Perhaps not surprisingly, many of the experimental islands were occasionally devastated by hurricanes which are becoming more frequent and more powerful in the Caribbean. While these extreme weather events interrupted some of Schoener’s planned research, they also provided a unique opportunity to study how hurricanes may cause natural selection. Schoener found that anoles which survived hurricanes had longer hindlimbs, and these lizards were better able to hold onto trees and other perches at high wind speeds, likely increasing survival of hurricanes by preventing lizards being blown out to sea! Taken together this body of research suggests that novel environmental changes, such as invasive species or increasingly extreme weather, exert selection on organisms and that we can observe these organisms evolving rapidly on ecological timescales.
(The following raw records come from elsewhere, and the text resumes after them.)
/-- P3: 29 bytes on `TX`, the last frame whole in it (`F0 F0 43 01`, `tx_last` with its last byte), and the first frame's CRC,
opcode and parameter; nothing of the last frame is taken in the three steps. -/
theorem test_stream_tx : (txStream 3 p3State).length = 29 ∧
    (txStream 3 p3State).drop 25 = [⟨0xF0, false⟩, ⟨0xF0, false⟩, ⟨0x43, false⟩, ⟨0x01, true⟩] ∧
    ((txStream 3 p3State).drop 4).take 4 = [⟨0x71, false⟩, ⟨0x31, false⟩, ⟨0x43, false⟩, ⟨0x03, true⟩] ∧
    (txDelivered 3 p3State).length = 21 := by decide +kernel
/-- P5's last event: the byte that completes the delimiter as the fourth since the sync reset puts `SHORT_MATCH(4)` into `EV`
in its own step. -/
theorem test_stream_ev : evStream 2 matchState = [.shortMatch 4] := by
  have h : matchState.syn.rxByte Config.params (Config.params.delim.setWidth 8) = (Syn.empty, some (.shortMatch 4)) := by
    have hm : (matchState.syn.shiftIn (Config.params.delim.setWidth 8)).acc = Config.params.delim := witness_match _
    rw [Syn.rxByte_match hm]
    rfl
  rw [evStream_succ_next (t := matchState.setInput [.operation (.rxByte (Config.params.delim.setWidth 8))]) rfl,
    State.eventsRaised_operation rfl, evStream_succ_next rfl, State.eventsRaised_operation rfl, eventsRaisedBy_rxByte]
  show [] ++ ((matchState.syn.rxByte Config.params (Config.params.delim.setWidth 8)).2.toList ++ []) = _
  rw [h]
  rfl
/-- StreamsHoldWhatIsRaised: a step without `RST` that raises and takes an event, and one that emits and takes bytes. -/
theorem witness_streams : (∃ s t : State, step s = .next t ∧ Instr.rst ∉ s.performed ∧ s.evPending ≠ [] ∧ s.txPending ≠ [] ∧
    s.bytesEmitted ≠ []) ∧ (∃ s t : State, step s = .next t ∧ Instr.rst ∉ s.performed ∧ s.input = [.cycle taking]) :=
  ⟨⟨{ busy with input := [.operation .motorCw] }, _, rfl, by decide, by decide, by decide, by decide +kernel⟩,
    ⟨{ busy with input := [.cycle taking] }, _, rfl, by decide +kernel, rfl⟩⟩
/-- StreamsOfOperations: P3. -/
theorem witness_streamsOfOperations : ∃ u, p3State.input = p3.map .operation ∧ Instr.rst ∉ p3 ∧ execAll p3 p3State = .next u :=
  ⟨_, rfl, by decide, rfl⟩

end Sys2Proof.Tests
end

section
/-!
The absence of any operation (R21, R88): the zero operation vector names no unit's operation.
-/

namespace Sys2Proof.Machine

/-- A vector with bit 9 clear that no unit decodes an operation from is `NOP` (R88). -/
theorem decodeOpv_of_decodeUnits_eq_nil {v : BitVec 10} {o : PortOperands} (hrst : v.getLsbD 9 = false)
    (hunits : decodeUnits v o = []) : decodeOpv v o = [.nop] := by
  simp only [decodeOpv, hrst, hunits, Bool.false_eq_true, if_false]

/-- Every unit's part of the decoder tests a bit of the vector before it answers an operation. -/
@[simp] theorem decodeUnits_zero (o : PortOperands) : decodeUnits 0#10 o = [] := by
  simp [decodeUnits, decodeCrcBits, decodeSynBits, decodeSwpBit, decodeValBit, decodeEncBits]

/-- Settles O38: `exec_nop` in every state, and the zero vector sets neither bit 9 nor a unit's bit. -/
theorem nopChangesNothing : Obligations.NopChangesNothing :=
  ⟨exec_nop, fun o => decodeOpv_of_decodeUnits_eq_nil BitVec.getLsbD_zero (decodeUnits_zero o)⟩

end Sys2Proof.Machine
end

section
/-!
The command frames as the encoder puts them on `TX` (R181 to R186): the six bytes before the content never carry `tx_last`, so
the content alone says which byte does.
-/

namespace Sys2Proof.Machine

/-- Header and CRC go out without `tx_last`, for they are followed by the content (R48, R181). -/
theorem frameBytes_commandFrame (p : Params) {content : List Byte} (hne : content ≠ []) :
    frameBytes (commandFrame p content) =
      [⟨p.header.b0, false⟩, ⟨p.header.b1, false⟩, ⟨p.header.b2, false⟩, ⟨p.header.b3, false⟩,
        ⟨lowByte (crc16r content), false⟩, ⟨highByte (crc16r content), false⟩] ++ frameBytes content := by
  cases content with
  | nil => exact absurd rfl hne
  | cons b rest => rfl

/-- The CRC bytes of the four motor frames, low byte first (R183). -/
theorem crc16r_motorContent : ∀ row : Nat × Byte × Byte,
    row ∈ [(0, 0x31#8, 0x30#8), (1, 0xF0#8, 0xF0#8), (2, 0xB0#8, 0xF1#8), (3, 0x71#8, 0x31#8)] →
      row.1 < 4 ∧ lowByte (crc16r [motorOpcode, selByte row.1]) = row.2.1 ∧
        highByte (crc16r [motorOpcode, selByte row.1]) = row.2.2 := by
  decide +kernel

/-- An operand of any size and sign goes out as its remainder modulo 256 (R92). -/
theorem toNat_truncByte_eq_emod (v : Int) : ((truncByte v).toNat : Int) = v % 256 := by
  have hnonneg : 0 ≤ v % 256 := Int.emod_nonneg v (by decide)
  simpa [truncByte, BitVec.toNat_ofInt] using hnonneg

/-- Settles O32: `frameBytes_commandFrame` on the two-byte motor content, its CRC bytes by `crc16r_motorContent`; beyond 3 the
selector is refused. -/
theorem txMotorEmitsItsFrame : Obligations.TxMotorEmitsItsFrame := by
  refine fun sel s => ⟨fun lo hi hrow => ?_, fun hsel => exec_txMotor_refused s (Nat.not_lt.mpr hsel)⟩
  obtain ⟨hlt, hlo, hhi⟩ := crc16r_motorContent _ hrow
  rw [exec_txMotor_of_lt s hlt, State.emit, motorFrame, frameBytes_commandFrame _ (List.cons_ne_nil _ _), hlo, hhi]
  rfl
Previous research in the Warner lab has shown that temperature during egg development influences fitness and performance in Anolis sagrei. In particular, a warmer incubation temperature increases sprint speed. The breeding season of A. sagrei spans from March through October, with lower temperatures early in the season and higher temperatures late in the season. Phil Pearson, a masters student in the Warner Lab, conducted an experiment to test whether embryos are developmentally adapted to their incubation temperature. He collected eggs from two temporally-separated cohorts and incubated them under two different temperatures, simulating seasonal temperature differences. He found that late season hatchlings had higher egg survival when incubated under late season temperature. Regardless of incubation temperature, late season embryos had higher sprint speed, larger body size and longer tails. This might compensate for the late start, since they are competing with early cohort individuals in the population.

Late season hatchlings have higher sprint speed regardless of incubation temperature

Overall, this suggests that timing of oviposition has greater effect on morphology and performance than incubation temperature. Future analysis will show whether timing of oviposition affects survival. Phil released the hatchlings on small islands to measure fitness using a mark-recapture approach and will hopefully present his findings at future meetings.